Record excerpts
/-- A step with a command answers a next state and takes that command from the list. -/
theorem step_next (hp : s.pending = r :: rest) : ∃ t, step s = .next t ∧ t.pending = rest := by
  cases hf : r.fetch with
  | error q => exact ⟨_, step_of_fetch_error hp hf, rfl⟩
  | ok i =>
    rw [step_of_fetch_ok hp hf]
    exact exec_next i (s.accept r rest)

/-- What follows a command in the list plays no part in its step (R59). -/
theorem step_with_pending {t : State} (h : step { s with pending := r :: rest } = .next t) (rest' : List Request) :
    step { s with pending := r :: rest' } = .next { t with pending := rest' } := by
  cases hf : r.fetch with
  | error q =>
    rw [step_of_fetch_error rfl hf] at h ⊢
    cases h
    rfl
  | ok i =>
    rw [step_of_fetch_ok rfl hf] at h ⊢
    exact exec_with_pending h rest'

/-- A step refuses its command, raises a fault, or leaves what the instruction wrote. -/
theorem step_ends {t : State} (h : step s = .next t) : ∃ r rest, s.pending = r :: rest ∧
    ((∃ q, t = (s.accept r rest).refuse q) ∨ (∃ f, t = (s.accept r rest).raise f) ∨
      ∃ eff : Effect, eff.out.report = none ∧
        t = { s.accept r rest with ctx := eff.ctx, dout := eff.out }) := by
  obtain ⟨r, rest, hp, ⟨q, -, ht⟩ | ⟨i, -, he⟩⟩ := step_cases h
  · exact ⟨r, rest, hp, .inl ⟨q, ht⟩⟩
  · rcases exec_cases i (s.accept r rest) with ⟨f, h⟩ | ⟨eff, -, hr, -, h⟩
    · exact ⟨r, rest, hp, .inr (.inl ⟨f, Host.Outcome.next.inj (he.symm.trans h)⟩)⟩
    · exact ⟨r, rest, hp, .inr (.inr ⟨eff, hr, Host.Outcome.next.inj (he.symm.trans h)⟩)⟩

end

/-! Runs (R232). -/

theorem runToEnd_of_nil {s : State} (hp : s.pending = []) : s.runToEnd = .next s := by
  rw [State.runToEnd, hp]
  rfl

theorem runToEnd_of_step {s t : State} {r : Request} {rest : List Request} (hp : s.pending = r :: rest)
    (h : step s = .next t) : s.runToEnd = t.runToEnd := by
  have hrest : t.pending = rest := by
    obtain ⟨u, hu, hpend⟩ := step_next hp
    rwa [← Host.Outcome.next.inj (hu.symm.trans h)]
  simp only [State.runToEnd, hp, hrest, List.length_cons]
  exact run_next core h

theorem runToEnd_completes (cmds : List Request) :
    ∀ s : State, s.pending = cmds → ∃ t, s.runToEnd = .next t ∧ t.pending = [] := by
  induction cmds with
  | nil => exact fun s hp => ⟨s, runToEnd_of_nil hp, hp⟩
  | cons r rest ih =>
    intro s hp
    obtain ⟨u, hu, hrest⟩ := step_next hp
    rw [runToEnd_of_step hp hu]
    exact ih u hrest

theorem runToEnd_append (first later : List Request) : ∀ s t : State,
    { s with pending := first }.runToEnd = .next t →
    { s with pending := first ++ later }.runToEnd = { t with pending := later }.runToEnd := by
  induction first with
  | nil =>
    intro s t h
    rw [runToEnd_of_nil rfl] at h
    cases h
    rfl
  | cons r rest ih =>
    intro s t h
    obtain ⟨u, hu, hrest⟩ := step_next (s := { s with pending := r :: rest }) rfl
    rw [runToEnd_of_step rfl hu] at h
    rw [List.cons_append, runToEnd_of_step rfl (step_with_pending hu (rest ++ later))]
    refine ih u t ?_
    rwa [← hrest]

end Sys2Proof.Machine

namespace Sys2Proof.Claims
open Sys2Proof.Machine

/-- Settles O13: a refusal and a fault set their own record and leave the other; an effect leaves both. -/
theorem recordsAreSticky : Obligations.RecordsAreSticky := by
  unfold Obligations.RecordsAreSticky
  intro s t h
  obtain ⟨r, rest, -, ⟨q, rfl⟩ | ⟨f, rfl⟩ | ⟨eff, -, rfl⟩⟩ := step_ends h
  · exact ⟨id, fun _ => stickyReport_isSome _ _⟩
  · exact ⟨fun _ => stickyReport_isSome _ _, id⟩
  · exact ⟨id, id⟩

/-- Settles O14: the report of a refusal and of a fault is set together with its record; an effect reports nothing. -/
theorem reportsStayOnRecord : Obligations.ReportsStayOnRecord := by
  unfold Obligations.ReportsStayOnRecord
  intro s t h
  obtain ⟨r, rest, -, ⟨q, rfl⟩ | ⟨f, rfl⟩ | ⟨eff, hr, rfl⟩⟩ := step_ends h
  · exact ⟨fun ⟨_, hf⟩ => (by cases hf), fun _ => stickyReport_isSome _ _⟩
  · exact ⟨fun _ => stickyReport_isSome _ _, fun ⟨_, hq⟩ => (by cases hq)⟩
  · exact ⟨fun ⟨_, hf⟩ => (by cases hr.symm.trans hf), fun ⟨_, hq⟩ => (by cases hr.symm.trans hq)⟩

/-- Settles O15: none of the three ends of a step writes the configuration. -/
theorem configurationNeverChanges : Obligations.ConfigurationNeverChanges := by
  unfold Obligations.ConfigurationNeverChanges
  intro s t h
  obtain ⟨r, rest, -, ⟨q, rfl⟩ | ⟨f, rfl⟩ | ⟨eff, -, rfl⟩⟩ := step_ends h <;> rfl

/-- Settles O12: an instruction raises a fault, which writes the record and the ports, or leaves an effect, which
writes the context and the ports. -/
theorem faultingInstructionWritesNothing : Obligations.FaultingInstructionWritesNothing := by
  unfold Obligations.FaultingInstructionWritesNothing
  intro i s
  rcases exec_cases i s with ⟨f, h⟩ | ⟨eff, -, hr, -, h⟩
  · refine ⟨_, h, .inl ⟨f, rfl, rfl, fun hnone => ?_, stickyReport_isSome _ _⟩⟩
    rw [raise_fault, hnone, stickyReport_none]
  · exact ⟨_, h, .inr ⟨hr, rfl, rfl⟩⟩

/-- Settles O8, by induction on the list of commands. -/
theorem everyRunCompletes : Obligations.EveryRunCompletes := by
  unfold Obligations.EveryRunCompletes
  exact fun s => runToEnd_completes s.pending s rfl

/-- Settles O9, by induction on the first part of the list. -/
theorem commandsRunInIssueOrder : Obligations.CommandsRunInIssueOrder := by
  unfold Obligations.CommandsRunInIssueOrder
  exact fun s t first later => runToEnd_append first later s t

/-- Settles O10: a command word is placed as it is; an instruction word is placed on `DIN_I` of a DISPATCH, which runs
the instruction it decodes to. -/
theorem tableWordRunsItsInstruction : Obligations.TableWordRunsItsInstruction := by
  unfold Obligations.TableWordRunsItsInstruction
  intro s n i h
  simp only [decodeTableWord, tableWord] at h
  simp only [State.withFetchWord, tableWord]
  generalize BitVec.ofNat 32 (n % 2 ^ 32) = w at h ⊢
  cases hd : decodeCommand w with
  | ok j =>
    simp only [hd, decodeWord] at h
    obtain rfl : j = i := by simpa using h
    refine ⟨s.din, ?_, rfl, rfl, rfl, rfl⟩
    rw [step_of_fetch_ok (r := requestOf s.din (.command w)) rfl hd]
    rfl
  | error q =>
    simp only [hd, decodeWord] at h
    obtain rfl : decodeSlotWord w = i := by simpa using h
    refine ⟨{ s.din with i := w }, ?_, rfl, rfl, rfl, rfl⟩
    rw [exec_decodeSlotWord, step_of_fetch_ok (r := requestOf s.din (.slotWord w)) rfl decodeCommand_dispatchWord]
    rfl

/-- Settles O5: the own driver's word is decoded, and its instruction executed. -/
theorem stepRunsDecodedCommand : Obligations.StepRunsDecodedCommand := by
  unfold Obligations.StepRunsDecodedCommand
  intro s r rest i hp hown hd
  exact step_of_fetch_ok hp ((fetch_own hown).trans hd)

/-- Settles O6: a second driver is refused before its word is decoded. -/
theorem refusedCommandWritesNothing : Obligations.RefusedCommandWritesNothing := by
  unfold Obligations.RefusedCommandWritesNothing
  intro s r rest q hp hq
  have hf : r.fetch = .error q := by
    rcases hq with ⟨hother, rfl⟩ | ⟨hown, hd⟩
    · exact fetch_other hother
    · exact (fetch_own hown).trans hd
  refine ⟨_, step_of_fetch_error hp hf, rfl, fun hnone => ?_, stickyReport_isSome _ _⟩
  rw [refuse_refused, accept_refused, hnone, stickyReport_none]

/-- Settles O7: with a command in the list a step answers a next state. -/
theorem noCommandNoProgress : Obligations.NoCommandNoProgress := by
  unfold Obligations.NoCommandNoProgress
  intro s
  refine ⟨fun h => ?_, step_of_nil⟩
  cases hp : s.pending with
  | nil => rfl
  | cons r rest =>
    obtain ⟨t, ht, -⟩ := step_next hp
    cases h.symm.trans ht

/-- Settles O11: a fault writes its record and the ports. -/
theorem raiseSetsOnlyTheRecord : Obligations.RaiseSetsOnlyTheRecord := by
  unfold Obligations.RaiseSetsOnlyTheRecord
  intro s f
  refine ⟨rfl, fun hnone => ?_, stickyReport_isSome _ _, rfl, rfl, rfl, rfl, rfl, diag_isSome_iff f⟩
  rw [raise_fault, hnone, stickyReport_none]

end Sys2Proof.Claims
end

section
/-! What one instruction can do, with what it says of the instruction: the effects by kind, the faults by kind, and the
one case split over the instructions that every statement about all of them rests on. `Leaves` gives the effect of each
instruction, but not its faults, nor the instructions of an effect. -/
namespace Sys2Proof.Machine
open Sys2Proof.Claims

/-- The effects instruction `i` can have in `s`, by kind; each kind says which instructions have it. -/
inductive EffectOf (i : Instr) (s : State) : Effect → Prop where
  | vr (rd : VReg) (v : Vec) (hi : destination i s = some rd) : EffectOf i s { ctx := s.ctx.writeVr rd v }
  | flagByte (f : FlagField) (b : BitVec 8) (rs : VReg)
      (hi : i ∈ [Instr.xwrCo rs, .xwrNe rs, .xwrLt rs, .xwrGe rs, .xwrCe rs]) :
      EffectOf i s { ctx := s.ctx.writeFlagByte f b }
  | vco (v : Word16) (hi : i = .setvco) : EffectOf i s { ctx := s.ctx.writeVco v }
  | vcc (v : Word16) (hi : i = .setvcc) : EffectOf i s { ctx := s.ctx.writeVcc v }
  | vce (v : BitVec 8) (hi : i = .setvce) : EffectOf i s { ctx := s.ctx.writeVce v }
  | accLanes (a : Vector (Option Word48) 8) (hi : i = .accwr ∨ ∃ lane, i = .accwrl lane) :
      EffectOf i s { ctx := s.ctx.writeAccLanes a }
  | readV (x : BitVec 128) (hi : ∃ rs, i = .vread rs) : EffectOf i s { ctx := s.ctx, out := { v := some x } }
  | readP (x : Word16) (hi : i = .getvco ∨ i = .getvcc ∨ i = .getvce) :
      EffectOf i s { ctx := s.ctx, out := { p := some x } }
  | readA (x : Word48) (hi : ∃ lane, i = .accrdl lane) : EffectOf i s { ctx := s.ctx, out := { a := some x } }
  | readAcc (x : BitVec 384) (hi : i = .accrd) : EffectOf i s { ctx := s.ctx, out := { acc := some x } }
  | created (hi : i = .reset) : EffectOf i s { ctx := Context.created s.cfg.resetPolicy }
  | back (vd : VReg) (out : HandlerOut) (hi : i = .dispatch ∨ isSlot i = true) (hd : destination i s = some vd) :
      EffectOf i s { ctx := s.ctx.writeBack vd out }

/-- The faults instruction `i` can raise in `s`: a read names an unwritten element, and only a dispatch raises a fault
of the handler table. -/
def FaultOf (i : Instr) (s : State) : CommandFault → Prop
  | .readBeforeWrite el => s.ctx.written el = false
  | .nonCanonicalFlagLane _ _ => True
  | .unimplementedOpcode _ _ => i = .dispatch ∨ isSlot i = true
  | .handlerFault _ _ => i = .dispatch ∨ isSlot i = true

/-- `r` is an end that instruction `i` can come to in `s`. -/
def EndOf (i : Instr) (s : State) : Except CommandFault Effect → Prop
  | .error f => FaultOf i s f
  | .ok eff => EffectOf i s eff

section
variable {i : Instr} {s : State}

What the task requires
Taking the material above, extract exactly and only the lines from the line with "cases hr.symm.trans hq)⟩" to the line with "Obligations.ConfigurationNeverChanges := by", inclusive of both.

Problem solution
  · exact ⟨fun ⟨_, hf⟩ => (by cases hr.symm.trans hf), fun ⟨_, hq⟩ => (by cases hr.symm.trans hq)⟩

/-- Settles O15: none of the three ends of a step writes the configuration. -/
theorem configurationNeverChanges : Obligations.ConfigurationNeverChanges := by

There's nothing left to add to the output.